* **BRIEF**: Beginning with the line below that contains "16)).map fun i =>" and ending with the line that contains "let o := some (candOp s c false)", copy every line exactly. Copy nothing else.

* **DATASET EXTRACT**:
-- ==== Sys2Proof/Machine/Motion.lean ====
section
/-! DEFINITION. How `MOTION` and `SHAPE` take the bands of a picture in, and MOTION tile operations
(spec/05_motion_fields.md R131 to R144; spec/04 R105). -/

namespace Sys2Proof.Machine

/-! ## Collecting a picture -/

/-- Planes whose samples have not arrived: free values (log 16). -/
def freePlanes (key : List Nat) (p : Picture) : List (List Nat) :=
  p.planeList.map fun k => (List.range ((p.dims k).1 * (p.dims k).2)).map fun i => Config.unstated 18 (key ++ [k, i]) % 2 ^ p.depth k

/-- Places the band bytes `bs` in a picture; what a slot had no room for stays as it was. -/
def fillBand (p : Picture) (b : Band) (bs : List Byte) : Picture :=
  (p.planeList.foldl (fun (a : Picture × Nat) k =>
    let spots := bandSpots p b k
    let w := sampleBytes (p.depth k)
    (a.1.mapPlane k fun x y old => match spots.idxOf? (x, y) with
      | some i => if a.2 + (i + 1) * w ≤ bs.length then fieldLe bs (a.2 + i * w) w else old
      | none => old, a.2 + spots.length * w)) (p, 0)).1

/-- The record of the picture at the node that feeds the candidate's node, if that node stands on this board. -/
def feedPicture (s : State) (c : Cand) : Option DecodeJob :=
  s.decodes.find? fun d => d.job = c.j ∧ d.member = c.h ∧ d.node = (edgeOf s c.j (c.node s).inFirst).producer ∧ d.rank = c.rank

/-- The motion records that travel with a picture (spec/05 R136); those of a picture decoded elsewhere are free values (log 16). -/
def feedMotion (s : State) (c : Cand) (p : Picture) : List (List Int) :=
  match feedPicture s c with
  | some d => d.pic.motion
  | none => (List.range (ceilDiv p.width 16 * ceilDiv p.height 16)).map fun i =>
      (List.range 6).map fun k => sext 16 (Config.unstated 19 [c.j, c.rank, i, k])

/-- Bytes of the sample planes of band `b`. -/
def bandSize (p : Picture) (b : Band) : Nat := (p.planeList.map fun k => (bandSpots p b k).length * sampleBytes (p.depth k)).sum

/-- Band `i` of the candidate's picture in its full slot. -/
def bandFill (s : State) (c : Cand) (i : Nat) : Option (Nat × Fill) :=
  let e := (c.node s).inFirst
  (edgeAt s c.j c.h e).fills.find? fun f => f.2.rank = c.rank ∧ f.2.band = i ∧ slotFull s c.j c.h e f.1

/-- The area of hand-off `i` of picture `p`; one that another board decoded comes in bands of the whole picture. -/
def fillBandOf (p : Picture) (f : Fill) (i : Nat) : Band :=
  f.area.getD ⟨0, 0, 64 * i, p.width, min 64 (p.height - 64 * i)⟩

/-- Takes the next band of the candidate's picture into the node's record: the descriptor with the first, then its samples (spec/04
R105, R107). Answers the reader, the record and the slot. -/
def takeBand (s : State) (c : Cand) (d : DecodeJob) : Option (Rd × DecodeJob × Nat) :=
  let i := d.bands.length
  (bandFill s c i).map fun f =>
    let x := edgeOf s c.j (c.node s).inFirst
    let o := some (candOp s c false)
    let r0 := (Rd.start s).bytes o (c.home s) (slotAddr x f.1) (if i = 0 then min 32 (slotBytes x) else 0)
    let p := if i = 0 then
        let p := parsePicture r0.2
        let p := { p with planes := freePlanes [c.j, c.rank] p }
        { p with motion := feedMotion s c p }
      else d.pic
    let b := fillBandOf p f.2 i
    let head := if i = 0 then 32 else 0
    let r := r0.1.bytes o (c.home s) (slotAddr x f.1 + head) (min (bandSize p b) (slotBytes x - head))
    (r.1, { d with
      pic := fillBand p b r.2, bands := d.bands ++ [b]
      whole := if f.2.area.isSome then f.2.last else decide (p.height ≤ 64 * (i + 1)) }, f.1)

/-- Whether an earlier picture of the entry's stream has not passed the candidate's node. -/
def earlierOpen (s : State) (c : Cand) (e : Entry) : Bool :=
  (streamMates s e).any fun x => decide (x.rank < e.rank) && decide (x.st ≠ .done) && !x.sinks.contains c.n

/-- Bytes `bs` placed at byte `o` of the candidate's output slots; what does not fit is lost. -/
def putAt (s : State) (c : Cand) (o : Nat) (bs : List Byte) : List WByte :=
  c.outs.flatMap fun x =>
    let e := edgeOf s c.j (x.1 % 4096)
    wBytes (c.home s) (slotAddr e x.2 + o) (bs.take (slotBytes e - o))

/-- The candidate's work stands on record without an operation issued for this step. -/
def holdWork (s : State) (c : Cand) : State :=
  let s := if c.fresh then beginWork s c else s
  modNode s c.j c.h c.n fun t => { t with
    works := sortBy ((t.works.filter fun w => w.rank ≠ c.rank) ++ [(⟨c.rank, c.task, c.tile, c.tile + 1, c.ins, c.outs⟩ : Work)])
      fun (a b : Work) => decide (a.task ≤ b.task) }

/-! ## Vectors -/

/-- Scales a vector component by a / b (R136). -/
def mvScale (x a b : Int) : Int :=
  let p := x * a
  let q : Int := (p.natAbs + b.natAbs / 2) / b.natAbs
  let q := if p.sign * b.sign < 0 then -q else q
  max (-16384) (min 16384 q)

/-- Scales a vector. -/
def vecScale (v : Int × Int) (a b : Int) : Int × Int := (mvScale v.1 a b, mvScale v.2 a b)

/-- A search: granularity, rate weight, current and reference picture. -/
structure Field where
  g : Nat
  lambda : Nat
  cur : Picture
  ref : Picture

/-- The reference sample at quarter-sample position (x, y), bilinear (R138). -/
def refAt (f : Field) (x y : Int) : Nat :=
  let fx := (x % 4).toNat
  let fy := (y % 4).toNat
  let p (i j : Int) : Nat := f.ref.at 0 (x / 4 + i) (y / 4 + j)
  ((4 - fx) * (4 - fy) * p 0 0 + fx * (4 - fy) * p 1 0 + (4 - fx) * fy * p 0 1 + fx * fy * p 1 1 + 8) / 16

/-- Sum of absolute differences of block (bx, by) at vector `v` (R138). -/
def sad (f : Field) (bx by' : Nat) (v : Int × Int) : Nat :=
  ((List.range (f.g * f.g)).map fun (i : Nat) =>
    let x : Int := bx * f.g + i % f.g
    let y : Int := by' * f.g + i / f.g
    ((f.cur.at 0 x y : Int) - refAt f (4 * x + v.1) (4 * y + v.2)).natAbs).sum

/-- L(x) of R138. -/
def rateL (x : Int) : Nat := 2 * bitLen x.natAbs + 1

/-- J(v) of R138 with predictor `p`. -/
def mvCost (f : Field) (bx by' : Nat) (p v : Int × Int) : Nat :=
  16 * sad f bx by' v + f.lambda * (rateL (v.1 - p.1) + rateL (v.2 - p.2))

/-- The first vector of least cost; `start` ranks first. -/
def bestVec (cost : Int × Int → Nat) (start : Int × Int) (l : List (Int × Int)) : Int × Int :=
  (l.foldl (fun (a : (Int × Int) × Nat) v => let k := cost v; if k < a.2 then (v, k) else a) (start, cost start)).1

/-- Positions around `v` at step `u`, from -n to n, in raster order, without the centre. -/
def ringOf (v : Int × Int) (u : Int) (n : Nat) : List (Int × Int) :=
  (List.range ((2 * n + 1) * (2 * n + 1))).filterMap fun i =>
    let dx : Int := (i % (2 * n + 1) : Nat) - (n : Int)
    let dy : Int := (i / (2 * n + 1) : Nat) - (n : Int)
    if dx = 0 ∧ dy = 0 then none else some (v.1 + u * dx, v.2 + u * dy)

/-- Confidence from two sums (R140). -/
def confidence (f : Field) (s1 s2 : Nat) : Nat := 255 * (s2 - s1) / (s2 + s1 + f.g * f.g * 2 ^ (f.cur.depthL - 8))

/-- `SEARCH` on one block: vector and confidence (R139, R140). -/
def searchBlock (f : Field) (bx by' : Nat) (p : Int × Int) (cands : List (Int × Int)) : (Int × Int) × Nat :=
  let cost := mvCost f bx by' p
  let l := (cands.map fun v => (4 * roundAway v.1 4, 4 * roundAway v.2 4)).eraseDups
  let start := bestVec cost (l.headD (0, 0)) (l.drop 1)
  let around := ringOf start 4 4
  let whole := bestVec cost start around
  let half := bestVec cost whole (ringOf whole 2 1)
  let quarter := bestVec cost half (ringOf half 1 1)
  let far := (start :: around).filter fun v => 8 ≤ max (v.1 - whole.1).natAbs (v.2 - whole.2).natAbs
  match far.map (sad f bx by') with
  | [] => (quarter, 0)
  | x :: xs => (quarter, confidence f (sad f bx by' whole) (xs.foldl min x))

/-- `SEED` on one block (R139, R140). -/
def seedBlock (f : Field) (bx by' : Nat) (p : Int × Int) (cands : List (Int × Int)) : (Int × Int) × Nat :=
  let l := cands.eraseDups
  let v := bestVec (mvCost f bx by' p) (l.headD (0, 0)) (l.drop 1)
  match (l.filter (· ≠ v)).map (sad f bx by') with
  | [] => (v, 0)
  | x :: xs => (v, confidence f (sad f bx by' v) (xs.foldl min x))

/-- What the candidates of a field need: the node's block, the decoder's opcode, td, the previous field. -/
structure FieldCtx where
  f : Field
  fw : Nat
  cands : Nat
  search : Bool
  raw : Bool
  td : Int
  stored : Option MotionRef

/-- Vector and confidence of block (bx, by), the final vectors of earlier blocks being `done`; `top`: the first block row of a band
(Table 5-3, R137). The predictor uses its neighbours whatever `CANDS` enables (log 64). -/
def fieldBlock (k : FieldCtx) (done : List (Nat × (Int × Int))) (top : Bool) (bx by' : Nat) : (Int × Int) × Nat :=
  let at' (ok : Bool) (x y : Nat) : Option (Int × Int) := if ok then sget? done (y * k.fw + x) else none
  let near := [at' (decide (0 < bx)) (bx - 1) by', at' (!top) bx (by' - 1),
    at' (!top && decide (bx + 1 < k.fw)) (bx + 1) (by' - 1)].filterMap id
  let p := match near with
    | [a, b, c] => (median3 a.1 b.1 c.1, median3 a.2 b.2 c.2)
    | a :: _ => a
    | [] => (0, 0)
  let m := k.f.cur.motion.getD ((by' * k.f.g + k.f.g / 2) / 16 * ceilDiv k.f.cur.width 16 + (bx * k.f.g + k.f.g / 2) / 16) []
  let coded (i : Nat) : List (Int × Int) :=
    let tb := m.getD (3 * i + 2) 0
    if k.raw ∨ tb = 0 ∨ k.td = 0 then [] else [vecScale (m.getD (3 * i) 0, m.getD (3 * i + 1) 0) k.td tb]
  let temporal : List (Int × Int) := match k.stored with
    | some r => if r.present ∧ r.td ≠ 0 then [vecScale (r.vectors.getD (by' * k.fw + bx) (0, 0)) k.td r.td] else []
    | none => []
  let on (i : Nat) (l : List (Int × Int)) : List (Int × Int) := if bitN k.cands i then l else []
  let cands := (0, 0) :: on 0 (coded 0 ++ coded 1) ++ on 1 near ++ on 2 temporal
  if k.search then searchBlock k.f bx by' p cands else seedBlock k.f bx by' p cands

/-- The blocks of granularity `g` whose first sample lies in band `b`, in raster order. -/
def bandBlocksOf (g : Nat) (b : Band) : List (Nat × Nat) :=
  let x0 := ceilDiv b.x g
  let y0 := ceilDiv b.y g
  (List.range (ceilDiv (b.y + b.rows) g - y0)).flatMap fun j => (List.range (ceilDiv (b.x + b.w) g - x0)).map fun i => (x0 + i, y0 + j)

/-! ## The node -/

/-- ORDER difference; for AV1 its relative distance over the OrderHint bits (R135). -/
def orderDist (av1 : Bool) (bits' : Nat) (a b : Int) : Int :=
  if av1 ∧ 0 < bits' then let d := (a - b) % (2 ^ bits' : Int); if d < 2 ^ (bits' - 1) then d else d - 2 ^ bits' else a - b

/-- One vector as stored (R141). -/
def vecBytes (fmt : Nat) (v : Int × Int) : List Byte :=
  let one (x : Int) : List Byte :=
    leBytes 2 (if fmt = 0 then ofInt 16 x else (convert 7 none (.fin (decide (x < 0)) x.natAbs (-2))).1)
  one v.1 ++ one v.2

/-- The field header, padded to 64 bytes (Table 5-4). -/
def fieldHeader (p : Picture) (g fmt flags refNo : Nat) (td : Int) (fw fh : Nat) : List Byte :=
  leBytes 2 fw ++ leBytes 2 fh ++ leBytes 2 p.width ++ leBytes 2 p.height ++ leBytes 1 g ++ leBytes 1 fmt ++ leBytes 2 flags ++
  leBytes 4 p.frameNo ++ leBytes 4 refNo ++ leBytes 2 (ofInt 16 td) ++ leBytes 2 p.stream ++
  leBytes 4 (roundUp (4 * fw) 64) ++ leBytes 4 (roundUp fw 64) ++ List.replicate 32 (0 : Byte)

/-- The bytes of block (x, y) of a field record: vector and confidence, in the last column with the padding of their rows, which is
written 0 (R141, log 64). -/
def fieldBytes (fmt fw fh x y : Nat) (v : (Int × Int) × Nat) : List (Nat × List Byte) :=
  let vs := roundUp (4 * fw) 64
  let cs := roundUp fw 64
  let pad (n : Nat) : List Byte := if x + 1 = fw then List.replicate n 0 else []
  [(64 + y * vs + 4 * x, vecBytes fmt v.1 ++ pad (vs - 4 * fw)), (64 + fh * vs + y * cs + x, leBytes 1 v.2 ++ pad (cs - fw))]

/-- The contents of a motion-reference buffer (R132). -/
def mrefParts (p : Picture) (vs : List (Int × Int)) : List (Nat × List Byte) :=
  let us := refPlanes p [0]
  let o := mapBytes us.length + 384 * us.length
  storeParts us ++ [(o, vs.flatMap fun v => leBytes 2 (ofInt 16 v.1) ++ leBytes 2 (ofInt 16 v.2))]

* **SOLUTION TO THIS PROBLEM**:
  | none => (List.range (ceilDiv p.width 16 * ceilDiv p.height 16)).map fun i =>
      (List.range 6).map fun k => sext 16 (Config.unstated 19 [c.j, c.rank, i, k])

/-- Bytes of the sample planes of band `b`. -/
def bandSize (p : Picture) (b : Band) : Nat := (p.planeList.map fun k => (bandSpots p b k).length * sampleBytes (p.depth k)).sum

/-- Band `i` of the candidate's picture in its full slot. -/
def bandFill (s : State) (c : Cand) (i : Nat) : Option (Nat × Fill) :=
  let e := (c.node s).inFirst
  (edgeAt s c.j c.h e).fills.find? fun f => f.2.rank = c.rank ∧ f.2.band = i ∧ slotFull s c.j c.h e f.1

/-- The area of hand-off `i` of picture `p`; one that another board decoded comes in bands of the whole picture. -/
def fillBandOf (p : Picture) (f : Fill) (i : Nat) : Band :=
  f.area.getD ⟨0, 0, 64 * i, p.width, min 64 (p.height - 64 * i)⟩

/-- Takes the next band of the candidate's picture into the node's record: the descriptor with the first, then its samples (spec/04
R105, R107). Answers the reader, the record and the slot. -/
def takeBand (s : State) (c : Cand) (d : DecodeJob) : Option (Rd × DecodeJob × Nat) :=
  let i := d.bands.length
  (bandFill s c i).map fun f =>
    let x := edgeOf s c.j (c.node s).inFirst
    let o := some (candOp s c false)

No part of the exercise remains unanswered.